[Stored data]
theorem countSingles_eq_countWhile (m : Memory) (src bound a n : Nat) :
    countSingles m src bound a n = countWhile (fun j => single m src bound j = true) a n := by
  induction n generalizing a with
  | zero => rfl
  | succ n ih => rw [countSingles, countWhile, ih]

/-- R82: a maximal run of `n` equal values has `runlen` `n`. -/
theorem runLength_eq {v : Option Byte} (hn : 1 ≤ n) (hbound : a + n ≤ bound)
    (hrun : ∀ k, k < n → Memory.read m (a + k) = v) (hstop : a + n = bound ∨ Memory.read m (a + n) ≠ v) :
    runLength m a bound = n := by
  have hhead : Memory.read m a = v := hrun 0 hn
  rw [runLength, countEqual_eq_countWhile, hhead]
  exact countWhile_eq (by omega) hrun (hstop.imp (by omega) id)

theorem single_iff (m : Memory) (src bound j : Nat) :
    single m src bound j = true ↔
      (j = src ∨ Memory.read m (j - 1) ≠ Memory.read m j) ∧
        (j = bound - 1 ∨ Memory.read m (j + 1) ≠ Memory.read m j) := by
  simp [single]

/-- R82: a single is a run of one. -/
theorem runLength_of_single (h : a < bound) (hsingle : single m src bound a = true) : runLength m a bound = 1 := by
  obtain ⟨-, hnext⟩ := (single_iff m src bound a).1 hsingle
  refine runLength_eq (Nat.le_refl 1) h (v := Memory.read m a) (fun k hk => ?_) (hnext.imp (by omega) id)
  rw [Nat.lt_one_iff.1 hk, Nat.add_zero]

/-- R82: a maximal stretch of `n` singles has `stretchlen` `n`. -/
theorem stretchLength_eq (hn : 1 ≤ n) (hbound : a + n ≤ bound)
    (hsingles : ∀ k, k < n → single m src bound (a + k) = true)
    (hstop : a + n = bound ∨ single m src bound (a + n) = false) : stretchLength m src bound a = n := by
  have hcount : countSingles m src bound a (bound - a) = n := by
    rw [countSingles_eq_countWhile]
    exact countWhile_eq (by omega) hsingles (hstop.imp (by omega) (by simp))
  rw [stretchLength, hcount, Nat.max_eq_right hn]

/-! ## The encoder step -/

variable {s : State} {v : Byte} {ws : List Byte}

/-- R83: at a maximal run the encoder takes the whole run. -/
theorem encStep_run (hn : 2 ≤ n) (hbound : s.c.cur + n ≤ s.c.bound)
    (hrun : ∀ k, k < n → Memory.read s.mem.imem (s.c.cur + k) = some v)
    (hstop : s.c.cur + n = s.c.bound ∨ Memory.read s.mem.imem (s.c.cur + n) ≠ some v) :
    encStep src s = .next (encRun v n s) := by
  have hlength : runLength s.mem.imem s.c.cur s.c.bound = n := runLength_eq (by omega) hbound hrun hstop
  have hhead : Memory.read s.mem.imem s.c.cur = some v := hrun 0 (by omega)
  rw [encStep, if_neg (by omega)]
  simp only [hlength, if_pos hn, Memory.readRange, hhead]
  rfl

/-- R84: at a maximal stretch of singles the encoder takes the whole stretch, in either mode. -/
theorem encStep_stretch (hne : ws ≠ []) (hbound : s.c.cur + ws.length ≤ s.c.bound)
    (hread : Memory.readRange s.mem.imem s.c.cur ws.length = some ws)
    (hsingles : ∀ k, k < ws.length → single s.mem.imem src s.c.bound (s.c.cur + k) = true)
    (hstop : s.c.cur + ws.length = s.c.bound ∨ single s.mem.imem src s.c.bound (s.c.cur + ws.length) = false) :
    encStep src s = .next (encStretch ws s) := by
  have hpos := List.length_pos_iff.2 hne
  have hone : ¬ 2 ≤ runLength s.mem.imem s.c.cur s.c.bound := by
    have hfirst : single s.mem.imem src s.c.bound s.c.cur = true := hsingles 0 hpos
    rw [runLength_of_single (by omega) hfirst]
    decide
  have hlength : stretchLength s.mem.imem src s.c.bound s.c.cur = ws.length :=
    stretchLength_eq hpos hbound hsingles hstop
  rw [encStep, if_neg (by omega)]
  simp only [if_neg hone, hlength, hread]

theorem encRun_eq (v : Byte) (n : Nat) (s : State) :
    encRun v n s = { s with c := { s.c with
      mode := .repeatMode, cur := s.c.cur + n, out := s.c.out ++ (toggleFor s.c.mode .repeatMode ++ chunks v n) } } :=
  rfl

/-- The mode a stretch of `m` singles met in a mode is emitted in (R84). -/
def modeOfStretch (threshold : Threshold) (mode : Mode) (m : Nat) : Mode :=
  if threshold.toNat ≤ m then .literalMode else mode

theorem encStretch_eq {mode : Mode} (hmode : mode = modeOfStretch s.cfg.threshold s.c.mode ws.length) :
    encStretch ws s = { s with c := { s.c with
      mode := mode, cur := s.c.cur + ws.length
      out := s.c.out ++ (toggleFor s.c.mode mode ++ stretchBody mode ws) } } := by
  subst hmode; rfl

theorem toggleFor_repeat (mode : Mode) : toggleFor mode .repeatMode = if mode = .literalMode then [0xFC] else [] := by
  cases mode <;> rfl

/-! ## The chunks of a run -/

/-- C2: a run of more than 256 copies starts with a full chunk. -/
theorem chunks_of_more (v : Byte) (h : 256 < n) : chunks v n = [v, 0xFF] ++ chunks v (n - 256) := by
  have hq : (n - 1) / 256 = (n - 256 - 1) / 256 + 1 := by omega
  have hrest : n - 256 * ((n - 256 - 1) / 256 + 1) - 1 = n - 256 - 256 * ((n - 256 - 1) / 256) - 1 := by omega
  simp only [chunks, Config.maxCopies_eq, hq, hrest]
  rw [List.replicate_succ, List.flatten_cons, List.append_assoc]
  rfl

/-- A run of at most 256 copies is one chunk. -/
theorem chunks_of_few (v : Byte) (h1 : 1 ≤ n) (h : n ≤ 256) : chunks v n = [v, BitVec.ofNat 8 (n - 1)] := by
  have hq : (n - 1) / 256 = 0 := by omega
  simp only [chunks, Config.maxCopies_eq, hq]
  rfl

theorem chunks_length (v : Byte) (n : Nat) : (chunks v n).length = 2 * ((n - 1) / 256) + 2 := by
  simp [chunks, List.length_flatten, Nat.mul_comm]

end Sys2Proof.Machine
end

section
/-! The rules of the encoder step (R82 to R84). -/

namespace Sys2Proof.Machine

TASK ITEM =>
Among the records, find each line where the word "hrest" occurs, and copy it.

ANSWER TO THIS PROBLEM =>
  have hrest : n - 256 * ((n - 256 - 1) / 256 + 1) - 1 = n - 256 - 256 * ((n - 256 - 1) / 256) - 1 := by omega
  simp only [chunks, Config.maxCopies_eq, hq, hrest]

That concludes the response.